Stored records
*** Block opens ***
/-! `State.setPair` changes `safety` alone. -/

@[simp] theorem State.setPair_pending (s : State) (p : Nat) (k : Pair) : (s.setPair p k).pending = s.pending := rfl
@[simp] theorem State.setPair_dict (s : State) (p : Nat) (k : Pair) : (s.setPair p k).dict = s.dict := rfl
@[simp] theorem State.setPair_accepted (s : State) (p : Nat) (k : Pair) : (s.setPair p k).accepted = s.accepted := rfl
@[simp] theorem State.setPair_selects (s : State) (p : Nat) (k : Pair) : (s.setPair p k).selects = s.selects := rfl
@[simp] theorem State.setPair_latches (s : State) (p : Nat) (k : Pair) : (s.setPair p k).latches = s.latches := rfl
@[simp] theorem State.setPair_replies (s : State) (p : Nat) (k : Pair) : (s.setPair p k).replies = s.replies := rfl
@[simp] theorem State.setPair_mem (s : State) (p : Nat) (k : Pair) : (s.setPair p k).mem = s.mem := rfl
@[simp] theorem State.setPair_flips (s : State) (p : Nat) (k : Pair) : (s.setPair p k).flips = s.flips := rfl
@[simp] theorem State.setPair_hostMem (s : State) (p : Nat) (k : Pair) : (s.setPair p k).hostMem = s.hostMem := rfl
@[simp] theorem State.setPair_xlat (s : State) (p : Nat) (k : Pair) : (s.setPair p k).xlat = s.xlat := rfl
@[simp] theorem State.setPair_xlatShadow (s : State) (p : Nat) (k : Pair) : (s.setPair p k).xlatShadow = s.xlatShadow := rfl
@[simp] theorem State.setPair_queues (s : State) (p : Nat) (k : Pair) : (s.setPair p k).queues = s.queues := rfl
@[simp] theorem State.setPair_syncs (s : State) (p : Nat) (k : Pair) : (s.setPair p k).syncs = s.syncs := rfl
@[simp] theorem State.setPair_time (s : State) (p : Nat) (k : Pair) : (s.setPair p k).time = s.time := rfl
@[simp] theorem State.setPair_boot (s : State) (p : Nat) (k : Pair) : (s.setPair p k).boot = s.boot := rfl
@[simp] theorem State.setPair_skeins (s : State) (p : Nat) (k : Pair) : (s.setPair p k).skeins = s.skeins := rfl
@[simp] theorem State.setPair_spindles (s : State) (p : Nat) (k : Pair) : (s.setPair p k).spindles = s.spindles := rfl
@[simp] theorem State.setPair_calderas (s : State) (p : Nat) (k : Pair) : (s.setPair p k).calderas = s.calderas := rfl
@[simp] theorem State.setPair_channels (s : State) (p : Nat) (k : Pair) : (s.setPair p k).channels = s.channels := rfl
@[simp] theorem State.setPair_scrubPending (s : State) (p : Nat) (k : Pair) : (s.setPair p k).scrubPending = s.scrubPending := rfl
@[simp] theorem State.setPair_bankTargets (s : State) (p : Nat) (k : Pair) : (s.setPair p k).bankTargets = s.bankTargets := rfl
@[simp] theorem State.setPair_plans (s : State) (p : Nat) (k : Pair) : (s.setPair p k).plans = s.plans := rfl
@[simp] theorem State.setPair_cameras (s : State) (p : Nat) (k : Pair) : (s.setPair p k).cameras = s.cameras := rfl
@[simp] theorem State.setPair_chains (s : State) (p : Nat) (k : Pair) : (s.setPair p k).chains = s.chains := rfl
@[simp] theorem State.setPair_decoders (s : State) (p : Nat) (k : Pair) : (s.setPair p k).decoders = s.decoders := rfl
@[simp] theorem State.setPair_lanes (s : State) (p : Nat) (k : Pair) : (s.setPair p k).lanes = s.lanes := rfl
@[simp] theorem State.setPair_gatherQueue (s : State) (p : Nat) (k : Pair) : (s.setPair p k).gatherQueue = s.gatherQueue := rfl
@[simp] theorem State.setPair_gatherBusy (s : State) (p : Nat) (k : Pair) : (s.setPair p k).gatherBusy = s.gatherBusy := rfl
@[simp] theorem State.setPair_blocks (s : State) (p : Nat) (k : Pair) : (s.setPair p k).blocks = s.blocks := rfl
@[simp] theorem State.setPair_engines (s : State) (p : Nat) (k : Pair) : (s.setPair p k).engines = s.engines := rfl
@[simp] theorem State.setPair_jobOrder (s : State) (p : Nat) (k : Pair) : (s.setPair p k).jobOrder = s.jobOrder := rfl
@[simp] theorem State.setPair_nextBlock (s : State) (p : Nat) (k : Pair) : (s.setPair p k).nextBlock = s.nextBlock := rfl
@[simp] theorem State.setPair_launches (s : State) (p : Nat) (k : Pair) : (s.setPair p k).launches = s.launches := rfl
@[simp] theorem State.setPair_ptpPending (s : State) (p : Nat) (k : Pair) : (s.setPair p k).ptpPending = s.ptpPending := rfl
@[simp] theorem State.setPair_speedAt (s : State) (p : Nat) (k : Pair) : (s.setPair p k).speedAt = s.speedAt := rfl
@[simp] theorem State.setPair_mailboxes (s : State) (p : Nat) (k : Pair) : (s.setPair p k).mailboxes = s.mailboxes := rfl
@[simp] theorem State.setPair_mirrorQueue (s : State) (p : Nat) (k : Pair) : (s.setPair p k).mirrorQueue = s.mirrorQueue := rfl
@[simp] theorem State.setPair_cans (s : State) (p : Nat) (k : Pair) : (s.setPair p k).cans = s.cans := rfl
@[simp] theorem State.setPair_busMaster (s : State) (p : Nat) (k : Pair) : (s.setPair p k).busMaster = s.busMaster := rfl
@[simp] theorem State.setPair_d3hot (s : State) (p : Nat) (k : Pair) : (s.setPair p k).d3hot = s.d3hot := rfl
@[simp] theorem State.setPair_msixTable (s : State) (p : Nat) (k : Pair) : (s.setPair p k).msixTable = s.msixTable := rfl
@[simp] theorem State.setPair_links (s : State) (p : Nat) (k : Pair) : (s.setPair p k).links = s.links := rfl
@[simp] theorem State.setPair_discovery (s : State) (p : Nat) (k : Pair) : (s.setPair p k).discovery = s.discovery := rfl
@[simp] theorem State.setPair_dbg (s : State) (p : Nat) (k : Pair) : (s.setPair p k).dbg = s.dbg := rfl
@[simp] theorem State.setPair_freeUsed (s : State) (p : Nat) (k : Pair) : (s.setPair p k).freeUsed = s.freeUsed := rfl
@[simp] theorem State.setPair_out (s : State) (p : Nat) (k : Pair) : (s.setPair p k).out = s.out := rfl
*** Block closes ***
*** Block opens ***
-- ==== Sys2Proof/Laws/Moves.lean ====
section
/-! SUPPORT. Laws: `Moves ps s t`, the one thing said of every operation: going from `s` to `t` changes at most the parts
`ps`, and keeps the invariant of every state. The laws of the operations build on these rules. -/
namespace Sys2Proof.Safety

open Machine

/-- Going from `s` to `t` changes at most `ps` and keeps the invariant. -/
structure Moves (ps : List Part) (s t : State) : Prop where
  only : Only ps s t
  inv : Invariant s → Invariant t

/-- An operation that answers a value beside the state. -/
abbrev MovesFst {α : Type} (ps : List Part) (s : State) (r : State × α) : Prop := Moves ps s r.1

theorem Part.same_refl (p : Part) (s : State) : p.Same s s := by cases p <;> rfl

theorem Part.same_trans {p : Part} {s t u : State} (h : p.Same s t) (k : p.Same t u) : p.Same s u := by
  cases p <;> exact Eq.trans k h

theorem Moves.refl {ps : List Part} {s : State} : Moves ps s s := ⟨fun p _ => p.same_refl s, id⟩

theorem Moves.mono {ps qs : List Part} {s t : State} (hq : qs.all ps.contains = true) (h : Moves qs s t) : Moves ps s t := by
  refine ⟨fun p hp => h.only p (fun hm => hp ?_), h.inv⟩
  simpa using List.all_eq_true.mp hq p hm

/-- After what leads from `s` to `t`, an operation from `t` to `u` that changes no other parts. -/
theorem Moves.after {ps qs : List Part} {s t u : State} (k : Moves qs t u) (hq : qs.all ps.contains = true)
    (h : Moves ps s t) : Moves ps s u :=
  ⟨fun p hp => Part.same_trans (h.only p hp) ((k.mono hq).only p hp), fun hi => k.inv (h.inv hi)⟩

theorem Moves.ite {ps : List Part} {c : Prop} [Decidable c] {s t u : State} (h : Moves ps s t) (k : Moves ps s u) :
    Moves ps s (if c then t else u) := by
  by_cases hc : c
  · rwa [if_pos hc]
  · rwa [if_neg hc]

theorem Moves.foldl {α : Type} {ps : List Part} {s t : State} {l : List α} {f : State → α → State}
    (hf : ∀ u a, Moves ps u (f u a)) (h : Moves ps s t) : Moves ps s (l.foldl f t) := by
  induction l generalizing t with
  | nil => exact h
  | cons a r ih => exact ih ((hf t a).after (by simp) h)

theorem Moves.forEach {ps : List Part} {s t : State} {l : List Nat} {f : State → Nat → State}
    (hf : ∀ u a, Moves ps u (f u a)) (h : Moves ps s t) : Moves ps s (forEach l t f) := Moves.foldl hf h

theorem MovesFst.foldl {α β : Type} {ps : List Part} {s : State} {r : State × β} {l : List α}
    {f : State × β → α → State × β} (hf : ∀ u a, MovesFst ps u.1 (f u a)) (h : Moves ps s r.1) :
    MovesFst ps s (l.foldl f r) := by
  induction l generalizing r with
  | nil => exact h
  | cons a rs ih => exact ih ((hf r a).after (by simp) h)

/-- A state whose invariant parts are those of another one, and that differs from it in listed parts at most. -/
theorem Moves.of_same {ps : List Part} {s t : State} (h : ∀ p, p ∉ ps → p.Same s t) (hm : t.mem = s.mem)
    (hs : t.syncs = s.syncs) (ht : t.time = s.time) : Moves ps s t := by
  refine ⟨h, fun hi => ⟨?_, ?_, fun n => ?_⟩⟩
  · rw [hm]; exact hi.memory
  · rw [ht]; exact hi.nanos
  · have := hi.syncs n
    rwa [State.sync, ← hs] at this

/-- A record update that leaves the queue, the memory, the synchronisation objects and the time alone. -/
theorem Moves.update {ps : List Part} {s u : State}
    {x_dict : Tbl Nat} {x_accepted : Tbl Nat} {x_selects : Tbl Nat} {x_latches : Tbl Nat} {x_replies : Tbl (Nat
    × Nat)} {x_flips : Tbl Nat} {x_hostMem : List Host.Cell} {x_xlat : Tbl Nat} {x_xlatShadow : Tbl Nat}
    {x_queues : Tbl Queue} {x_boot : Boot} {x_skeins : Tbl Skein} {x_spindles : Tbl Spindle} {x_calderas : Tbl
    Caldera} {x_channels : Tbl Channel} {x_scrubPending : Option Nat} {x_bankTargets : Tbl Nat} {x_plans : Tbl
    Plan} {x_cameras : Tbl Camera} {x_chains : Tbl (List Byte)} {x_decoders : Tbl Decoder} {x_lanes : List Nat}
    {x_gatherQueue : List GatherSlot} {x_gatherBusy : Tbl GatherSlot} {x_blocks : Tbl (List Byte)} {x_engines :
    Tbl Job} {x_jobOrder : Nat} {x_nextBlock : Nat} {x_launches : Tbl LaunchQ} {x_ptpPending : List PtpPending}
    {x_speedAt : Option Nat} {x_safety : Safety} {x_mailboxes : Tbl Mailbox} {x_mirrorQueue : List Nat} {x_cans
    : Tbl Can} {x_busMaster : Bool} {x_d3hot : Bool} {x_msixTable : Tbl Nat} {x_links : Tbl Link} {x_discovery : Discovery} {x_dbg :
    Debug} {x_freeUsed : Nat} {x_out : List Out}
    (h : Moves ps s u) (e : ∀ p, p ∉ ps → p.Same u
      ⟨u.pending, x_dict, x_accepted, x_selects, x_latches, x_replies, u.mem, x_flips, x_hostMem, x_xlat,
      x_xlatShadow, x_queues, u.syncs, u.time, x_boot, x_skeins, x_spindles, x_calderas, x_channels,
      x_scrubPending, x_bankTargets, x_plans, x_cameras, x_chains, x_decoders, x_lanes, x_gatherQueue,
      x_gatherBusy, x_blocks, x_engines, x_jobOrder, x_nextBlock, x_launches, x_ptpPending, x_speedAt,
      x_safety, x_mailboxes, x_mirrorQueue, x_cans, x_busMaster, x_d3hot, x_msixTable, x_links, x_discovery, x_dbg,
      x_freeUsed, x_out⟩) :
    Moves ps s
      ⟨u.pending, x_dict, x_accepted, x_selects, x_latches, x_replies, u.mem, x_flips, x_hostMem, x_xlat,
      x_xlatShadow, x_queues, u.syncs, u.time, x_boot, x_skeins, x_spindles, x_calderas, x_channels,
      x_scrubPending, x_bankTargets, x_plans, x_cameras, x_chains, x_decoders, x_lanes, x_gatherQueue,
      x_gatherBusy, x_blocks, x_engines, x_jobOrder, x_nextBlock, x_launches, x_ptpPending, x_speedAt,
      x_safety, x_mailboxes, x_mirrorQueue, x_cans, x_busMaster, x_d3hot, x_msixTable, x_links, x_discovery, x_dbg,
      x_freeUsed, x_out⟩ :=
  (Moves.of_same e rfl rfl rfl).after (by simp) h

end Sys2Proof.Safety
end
*** Block closes ***
*** Block opens ***
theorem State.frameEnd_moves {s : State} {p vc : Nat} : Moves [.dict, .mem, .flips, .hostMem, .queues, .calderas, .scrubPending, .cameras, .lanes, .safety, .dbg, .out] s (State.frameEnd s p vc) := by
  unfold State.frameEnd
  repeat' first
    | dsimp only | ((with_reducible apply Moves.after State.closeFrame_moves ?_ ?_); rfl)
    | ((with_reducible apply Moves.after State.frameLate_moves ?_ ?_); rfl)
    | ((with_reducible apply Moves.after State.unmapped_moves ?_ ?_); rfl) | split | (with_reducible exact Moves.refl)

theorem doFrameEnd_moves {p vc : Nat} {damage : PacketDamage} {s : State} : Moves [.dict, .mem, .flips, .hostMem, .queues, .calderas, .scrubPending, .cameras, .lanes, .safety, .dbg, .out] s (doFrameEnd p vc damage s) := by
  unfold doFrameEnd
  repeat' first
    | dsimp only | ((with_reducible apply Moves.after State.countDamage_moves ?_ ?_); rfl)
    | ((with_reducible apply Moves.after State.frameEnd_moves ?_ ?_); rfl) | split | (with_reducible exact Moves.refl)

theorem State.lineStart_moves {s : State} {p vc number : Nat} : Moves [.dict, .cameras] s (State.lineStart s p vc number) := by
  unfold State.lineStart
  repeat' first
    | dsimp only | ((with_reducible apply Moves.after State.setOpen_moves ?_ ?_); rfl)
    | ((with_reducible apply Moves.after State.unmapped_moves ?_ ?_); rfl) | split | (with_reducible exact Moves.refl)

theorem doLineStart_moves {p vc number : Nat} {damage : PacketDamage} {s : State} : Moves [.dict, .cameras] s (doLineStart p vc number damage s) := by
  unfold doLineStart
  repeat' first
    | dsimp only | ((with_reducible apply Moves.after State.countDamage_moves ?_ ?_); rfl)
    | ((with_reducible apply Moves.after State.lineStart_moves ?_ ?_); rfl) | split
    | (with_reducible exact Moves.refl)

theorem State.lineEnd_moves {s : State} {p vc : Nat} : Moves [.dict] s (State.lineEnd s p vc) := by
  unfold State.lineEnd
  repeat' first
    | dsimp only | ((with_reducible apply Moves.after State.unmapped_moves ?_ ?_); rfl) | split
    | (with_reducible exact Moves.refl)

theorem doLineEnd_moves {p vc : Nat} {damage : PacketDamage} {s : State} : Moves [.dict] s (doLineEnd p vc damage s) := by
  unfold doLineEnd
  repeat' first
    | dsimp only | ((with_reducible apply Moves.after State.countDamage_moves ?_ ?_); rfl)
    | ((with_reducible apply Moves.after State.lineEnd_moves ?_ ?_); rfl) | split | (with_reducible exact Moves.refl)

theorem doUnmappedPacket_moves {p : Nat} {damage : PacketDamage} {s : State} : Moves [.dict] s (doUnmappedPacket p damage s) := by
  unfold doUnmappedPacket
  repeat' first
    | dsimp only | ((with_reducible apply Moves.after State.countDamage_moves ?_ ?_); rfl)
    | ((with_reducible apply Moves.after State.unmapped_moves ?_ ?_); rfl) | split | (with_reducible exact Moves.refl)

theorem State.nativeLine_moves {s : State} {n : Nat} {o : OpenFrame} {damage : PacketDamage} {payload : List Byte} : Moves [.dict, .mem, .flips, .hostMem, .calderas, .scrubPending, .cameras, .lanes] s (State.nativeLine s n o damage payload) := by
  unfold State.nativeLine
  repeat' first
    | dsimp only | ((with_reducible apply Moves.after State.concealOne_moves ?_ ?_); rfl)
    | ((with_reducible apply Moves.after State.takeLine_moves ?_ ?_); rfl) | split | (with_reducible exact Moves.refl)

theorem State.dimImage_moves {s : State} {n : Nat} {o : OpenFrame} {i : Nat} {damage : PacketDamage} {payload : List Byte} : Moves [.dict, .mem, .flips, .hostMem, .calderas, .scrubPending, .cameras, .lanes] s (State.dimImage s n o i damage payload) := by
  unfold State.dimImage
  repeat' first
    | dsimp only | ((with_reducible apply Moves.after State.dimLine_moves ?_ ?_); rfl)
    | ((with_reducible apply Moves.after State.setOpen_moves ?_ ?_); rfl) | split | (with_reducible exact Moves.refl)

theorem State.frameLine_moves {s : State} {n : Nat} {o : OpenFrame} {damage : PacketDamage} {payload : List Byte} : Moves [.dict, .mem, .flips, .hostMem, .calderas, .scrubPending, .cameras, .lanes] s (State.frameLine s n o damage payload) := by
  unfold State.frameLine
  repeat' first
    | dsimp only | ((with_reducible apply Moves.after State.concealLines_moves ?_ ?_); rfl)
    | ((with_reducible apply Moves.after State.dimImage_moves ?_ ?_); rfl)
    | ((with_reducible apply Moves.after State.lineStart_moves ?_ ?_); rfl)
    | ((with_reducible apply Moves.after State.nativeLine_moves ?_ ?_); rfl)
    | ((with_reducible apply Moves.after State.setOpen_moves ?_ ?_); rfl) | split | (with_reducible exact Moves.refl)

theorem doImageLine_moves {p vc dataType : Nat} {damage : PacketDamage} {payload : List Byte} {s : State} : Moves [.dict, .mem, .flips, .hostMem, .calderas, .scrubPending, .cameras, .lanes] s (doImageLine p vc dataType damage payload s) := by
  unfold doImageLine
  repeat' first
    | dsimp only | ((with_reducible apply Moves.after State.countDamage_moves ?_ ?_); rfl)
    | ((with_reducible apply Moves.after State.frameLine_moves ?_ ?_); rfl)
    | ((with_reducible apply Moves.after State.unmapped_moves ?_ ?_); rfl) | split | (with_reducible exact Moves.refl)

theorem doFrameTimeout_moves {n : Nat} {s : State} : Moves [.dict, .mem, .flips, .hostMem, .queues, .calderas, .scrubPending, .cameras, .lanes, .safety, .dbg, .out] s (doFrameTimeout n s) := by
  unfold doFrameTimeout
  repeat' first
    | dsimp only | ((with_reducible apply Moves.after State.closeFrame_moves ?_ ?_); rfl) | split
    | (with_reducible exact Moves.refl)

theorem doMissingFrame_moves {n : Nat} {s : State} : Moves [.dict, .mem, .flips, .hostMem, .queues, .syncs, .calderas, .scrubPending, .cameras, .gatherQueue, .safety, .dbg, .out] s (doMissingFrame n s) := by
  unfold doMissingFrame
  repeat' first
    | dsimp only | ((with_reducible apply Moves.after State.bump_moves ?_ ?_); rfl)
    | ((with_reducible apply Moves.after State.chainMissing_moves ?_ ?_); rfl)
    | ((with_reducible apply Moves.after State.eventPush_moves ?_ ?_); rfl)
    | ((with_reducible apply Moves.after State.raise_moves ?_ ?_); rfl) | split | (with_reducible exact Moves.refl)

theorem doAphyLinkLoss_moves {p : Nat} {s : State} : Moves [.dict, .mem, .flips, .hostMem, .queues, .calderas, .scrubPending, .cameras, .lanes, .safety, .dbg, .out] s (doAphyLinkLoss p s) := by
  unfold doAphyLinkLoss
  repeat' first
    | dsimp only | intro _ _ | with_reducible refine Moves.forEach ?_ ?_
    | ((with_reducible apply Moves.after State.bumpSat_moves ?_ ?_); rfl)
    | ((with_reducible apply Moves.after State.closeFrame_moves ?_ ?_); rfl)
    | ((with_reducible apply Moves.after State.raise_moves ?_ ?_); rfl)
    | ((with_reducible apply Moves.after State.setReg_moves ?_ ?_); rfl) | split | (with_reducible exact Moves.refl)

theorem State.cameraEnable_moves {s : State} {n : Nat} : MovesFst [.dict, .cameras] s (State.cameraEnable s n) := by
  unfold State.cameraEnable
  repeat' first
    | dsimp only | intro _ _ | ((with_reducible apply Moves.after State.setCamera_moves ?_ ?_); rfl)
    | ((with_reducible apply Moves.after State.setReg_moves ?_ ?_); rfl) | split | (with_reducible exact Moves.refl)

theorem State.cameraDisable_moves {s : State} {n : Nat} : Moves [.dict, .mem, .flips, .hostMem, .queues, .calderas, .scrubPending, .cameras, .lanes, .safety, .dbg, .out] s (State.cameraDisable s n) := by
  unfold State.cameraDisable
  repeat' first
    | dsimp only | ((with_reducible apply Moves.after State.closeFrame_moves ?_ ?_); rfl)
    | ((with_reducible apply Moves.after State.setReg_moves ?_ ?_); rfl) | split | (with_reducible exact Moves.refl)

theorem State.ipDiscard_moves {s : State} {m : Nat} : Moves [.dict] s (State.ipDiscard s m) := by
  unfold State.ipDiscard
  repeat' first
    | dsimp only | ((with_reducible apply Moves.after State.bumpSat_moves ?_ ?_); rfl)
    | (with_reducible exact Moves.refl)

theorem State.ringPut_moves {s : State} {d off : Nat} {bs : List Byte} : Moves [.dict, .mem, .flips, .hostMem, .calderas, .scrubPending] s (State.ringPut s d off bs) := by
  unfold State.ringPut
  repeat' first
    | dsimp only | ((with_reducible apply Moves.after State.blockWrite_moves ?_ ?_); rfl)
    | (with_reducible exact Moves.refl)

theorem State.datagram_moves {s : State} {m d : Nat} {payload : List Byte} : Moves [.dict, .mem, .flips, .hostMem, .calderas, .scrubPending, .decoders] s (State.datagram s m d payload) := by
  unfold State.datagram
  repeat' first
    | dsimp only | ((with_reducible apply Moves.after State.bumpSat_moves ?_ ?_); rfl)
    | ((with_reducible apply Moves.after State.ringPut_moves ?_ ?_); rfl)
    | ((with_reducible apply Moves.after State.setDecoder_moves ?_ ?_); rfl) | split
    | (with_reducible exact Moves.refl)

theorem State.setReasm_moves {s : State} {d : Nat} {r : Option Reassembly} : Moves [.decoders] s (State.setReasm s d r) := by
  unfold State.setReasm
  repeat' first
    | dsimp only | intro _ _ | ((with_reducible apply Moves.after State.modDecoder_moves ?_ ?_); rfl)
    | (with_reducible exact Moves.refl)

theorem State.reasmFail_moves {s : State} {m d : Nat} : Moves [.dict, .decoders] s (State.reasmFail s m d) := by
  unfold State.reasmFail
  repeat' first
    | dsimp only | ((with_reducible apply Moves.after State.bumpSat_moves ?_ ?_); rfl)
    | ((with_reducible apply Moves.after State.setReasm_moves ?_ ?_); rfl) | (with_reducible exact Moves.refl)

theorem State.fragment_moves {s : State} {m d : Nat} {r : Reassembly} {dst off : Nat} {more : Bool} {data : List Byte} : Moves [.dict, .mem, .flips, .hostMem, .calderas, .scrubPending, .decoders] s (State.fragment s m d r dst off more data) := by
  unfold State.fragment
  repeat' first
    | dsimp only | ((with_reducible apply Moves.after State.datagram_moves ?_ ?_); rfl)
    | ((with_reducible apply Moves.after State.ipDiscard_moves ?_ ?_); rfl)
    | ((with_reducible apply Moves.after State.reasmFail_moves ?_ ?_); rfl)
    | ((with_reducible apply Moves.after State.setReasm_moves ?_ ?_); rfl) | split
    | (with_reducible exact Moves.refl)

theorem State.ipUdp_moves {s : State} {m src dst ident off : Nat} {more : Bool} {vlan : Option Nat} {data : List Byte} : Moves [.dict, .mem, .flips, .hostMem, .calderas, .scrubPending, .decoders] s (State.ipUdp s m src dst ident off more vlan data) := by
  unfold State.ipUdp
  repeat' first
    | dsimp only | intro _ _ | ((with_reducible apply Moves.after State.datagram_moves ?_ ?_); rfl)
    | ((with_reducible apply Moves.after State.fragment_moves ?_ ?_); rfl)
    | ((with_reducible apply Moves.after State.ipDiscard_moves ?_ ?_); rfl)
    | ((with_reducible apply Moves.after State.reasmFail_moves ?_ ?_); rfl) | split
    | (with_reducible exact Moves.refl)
*** Block closes ***
YOUR OBJECTIVE: Each line of the entries holding the string "intro" should be found and copied.

FINISHED TASK:
    | dsimp only | intro _ _ | with_reducible refine Moves.forEach ?_ ?_
    | dsimp only | intro _ _ | ((with_reducible apply Moves.after State.setCamera_moves ?_ ?_); rfl)
    | dsimp only | intro _ _ | ((with_reducible apply Moves.after State.modDecoder_moves ?_ ?_); rfl)
    | dsimp only | intro _ _ | ((with_reducible apply Moves.after State.datagram_moves ?_ ?_); rfl)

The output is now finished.